Несомненно, в такого рода войне принял бы участие Филипп, в том числе и благодаря той роли, которую должна была бы играть Фессалия, поскольку он был ее архонтом. Неизвестно, имел ли он какое-то отношение к обвинениям, выдвинутым амфиссийцами (к тому времени он уже объявил войну Афинам), но это маловероятно, так как он находился далеко от Греции. Скорее всего, причина лежала в давней вражде между греческими государствами.[547] Учитывая то, что многие члены Совета были настроены против Афин, любое, даже самое надуманное обвинение могло иметь далеко идущие последствия, и поэтому афинские послы оказались в ситуации, не сулившей ничего хорошего их родине.
Диогнет и Мидий не стали выступать перед Советом, потому что якобы заболели лихорадкой. По каким-то причинам не стал говорить и Фрасикл. По-видимому, они полагали, что амфиссийцы добьются своего, и решили, что, устранившись от активных действий, они навлекут на себя дома меньше критики, чем в случае, если они произнесут речи в защиту Афин, но город все равно будет оштрафован. Итак, остался один Эсхин, который ответил на обвинения амфиссийцев разительным выпадом. Вместо того, чтобы защищаться по сути вопроса, он обвинил самих амфиссийцев в том, что они возделывают священную равнину Кирры (под Дельфами) и близлежащую гавань, и даже возводят там здания. Он привел настолько убедительные доказательства, что амфиссийцы не смогли их опровергнуть. Все их надежды на поддержку со стороны Беотии и прочих амфиктионов, враждебных Афинам, развеялись.
На следующий день по приказу Совета был послан отряд амфиктионии для проверки обвинений Эсхина. Посланные обнаружили на священных землях дома и собирались снести их, но были обращены в бегство войсками Амфиссии. Эти действия амфиссийцев привели к тому, что Совет собрался на новое заседание. Было решено, что в случае, если амфиссийцы не одумаются, будет проведено чрезвычайное совещание в Фермопилах, на котором будет объявлена Священная война против нарушителей. Благодаря Эсхину обвинения против Афин отпали сами собой и никогда больше не поднимались.

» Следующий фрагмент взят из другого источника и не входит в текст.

-- ==== Sys2Proof/Tests/Slice0.lean ====
section
/-!
SUPPORT. Tests: every expected value is from spec/95_test_vectors.md (its id is named) or from the
worked example of the instruction's own rule. First the decoder on words written out bit by bit from
30_encoding.md R80, then single steps, then the host's entry points and the assembler, last a named
witness for the hypotheses of every statement.
-/

namespace Sys2Proof.Tests

open Sys2Proof Sys2Proof.Machine

/-- A small state: PC, ACC, IX, SR as the digits NVCZ, and some cells; the rest as at reset. -/
def small (pc : BitVec 9) (acc ix : Byte) (sr : BitVec 4) (cells : List (Byte × Word)) : State :=
  { State.reset with
    pc := pc, acc := acc, ix := ix, sr := Flags.ofBits Config.spec.srLayout sr
    mem := cells.foldl (fun m c => m.writeWord c.1 c.2) Memory.clear }

/-- What is read off the next state, if there is one. -/
def onNext {α : Type} (r : Result) (f : State → α) : Option α :=
  match r with
  | .next t    => some (f t)
  | .fault _   => none
  | .refused _ => none

/-- The fault, if the step ends in one. -/
def faultOf (r : Result) : Option Fault :=
  match r with
  | .next _    => none
  | .fault k   => some k
  | .refused _ => none

/-- ACC and SR as the digits NVCZ. -/
def accSr (t : State) : Byte × BitVec 4 := (t.acc, getStatus t)

/-! ### Decoding: the patterns of R80, each with the operand bits 10100101 -/

theorem test_decode_endRun : decode 0b0000000010100101 = .instr (.endRun 165) := by decide
theorem test_decode_ldm : decode 0b0000000110100101 = .instr (.ldm 165) := by decide
theorem test_decode_ldr : decode 0b0000001010100101 = .instr (.ldr 165) := by decide
theorem test_decode_ldd : decode 0b0000001110100101 = .instr (.ldd 165) := by decide
theorem test_decode_ldi : decode 0b0000010010100101 = .instr (.ldi 165) := by decide
theorem test_decode_ldx : decode 0b0000010110100101 = .instr (.ldx 165) := by decide
theorem test_decode_sto : decode 0b0000011010100101 = .instr (.sto 165) := by decide
theorem test_decode_mov : decode 0b0000011110100101 = .instr (.mov 165) := by decide
theorem test_decode_adda : decode 0b0000100010100101 = .instr (.adda 165) := by decide
theorem test_decode_addn : decode 0b0000100110100101 = .instr (.addn 165) := by decide
theorem test_decode_suba : decode 0b0000101010100101 = .instr (.suba 165) := by decide
theorem test_decode_subn : decode 0b0000101110100101 = .instr (.subn 165) := by decide
theorem test_decode_inc : decode 0b0000110010100101 = .instr (.inc 165) := by decide
theorem test_decode_dec : decode 0b0000110110100101 = .instr (.dec 165) := by decide
theorem test_decode_cmpa : decode 0b0000111010100101 = .instr (.cmpa 165) := by decide
theorem test_decode_cmpn : decode 0b0000111110100101 = .instr (.cmpn 165) := by decide
theorem test_decode_cmi : decode 0b0001000010100101 = .instr (.cmi 165) := by decide
theorem test_decode_jmp : decode 0b0001000110100101 = .instr (.jmp 165) := by decide
theorem test_decode_jpe : decode 0b0001001010100101 = .instr (.jpe 165) := by decide
theorem test_decode_jpn : decode 0b0001001110100101 = .instr (.jpn 165) := by decide
theorem test_decode_inp : decode 0b0001010010100101 = .instr (.inp 165) := by decide
theorem test_decode_outp : decode 0b0001010110100101 = .instr (.outp 165) := by decide
theorem test_decode_anda : decode 0b0001011010100101 = .instr (.anda 165) := by decide
theorem test_decode_andn : decode 0b0001011110100101 = .instr (.andn 165) := by decide
theorem test_decode_ora : decode 0b0001100010100101 = .instr (.ora 165) := by decide
theorem test_decode_orn : decode 0b0001100110100101 = .instr (.orn 165) := by decide
theorem test_decode_xora : decode 0b0001101010100101 = .instr (.xora 165) := by decide
theorem test_decode_xorn : decode 0b0001101110100101 = .instr (.xorn 165) := by decide
theorem test_decode_lsl : decode 0b0001110010100101 = .instr (.lsl 165) := by decide
theorem test_decode_lsr : decode 0b0001110110100101 = .instr (.lsr 165) := by decide
theorem test_decode_brk : decode 0b1111111010100101 = .instr (.brk 165) := by decide
theorem test_decode_err : decode 0b1111111110100101 = .instr (.err 165) := by decide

Таким образом, Эсхин сыграл выдающуюся роль, отведя угрозу от Афин и направив внимание Совета на локрийцев. Конечно же, Демосфен был иного мнения. Позже он утверждал, будто Эсхин был подкуплен Филиппом и будто все эти события были подстроены для того, чтобы он имел повод вмешаться в дела Средней Греции.[548] Как мы уже говорили, сложно заподозрить Филиппа в разжигании этой войны, поэтому слова Демосфена не следует принимать на веру. В самом деле, с конца 350-х годов Демосфен питал явное и неуклонное предубеждение против Филиппа, и что бы он ни говорил о македонском царе, нужно воспринимать скорее в прямо противоположном смысле.
Демосфен и Фивы
Теперь Демосфен прилагал все усилия для того, чтобы заключить союз с Фивами против Филиппа, и поэтому важнейшее значение приобрела реакция Афин на решение Совета. Если, как представлялось наиболее вероятным, фиванцы сочувствовали амфиссийцам, то они должны были бы воздержаться от голосования на чрезвычайном заседании Совета. Это было бы воспринято прочими греческими государствами как выступление на стороне святотатцев. По мысли Эсхина, такой сценарий соответствовал интересам Афин. Это означало бы, что, если афиняне присоединятся к остальным членам Совета и проголосуют за войну, то им придется договариваться с Филиппом. Кроме того, они могли бы даже выступить вместе с прочими амфиктионами против непокорных Фив.
547
Так считает Лонди, см. Р. D. Londey, 'The Outbreak of the Fourth Sacred War', Chiron 20 (1990), pp. 239–60; другие исследователи, например, Гриффит, см. Griffith, Macedonia 2, р. 586, полагают, что действовать таким образом амфиссийцев убедил Филипп.
548
Демосфен 18.143–55. О роли Эсхина на заседании и возможном влиянии Филиппа см. Е. М. Harris, Aeschines and Athenian Politics (Oxford: 1995), pp. 126–30; cp. T. T. B. Ryder, 'Demosthenes and Philip II, в книге Ian Worthington (ed.), Demosthenes: Statesman and Orator (London: 2000), рр. 80–1 и J. Buckler, 'Demosthenes and Aeschines', в книге Worthington, Demosthenes, рр. 142–3.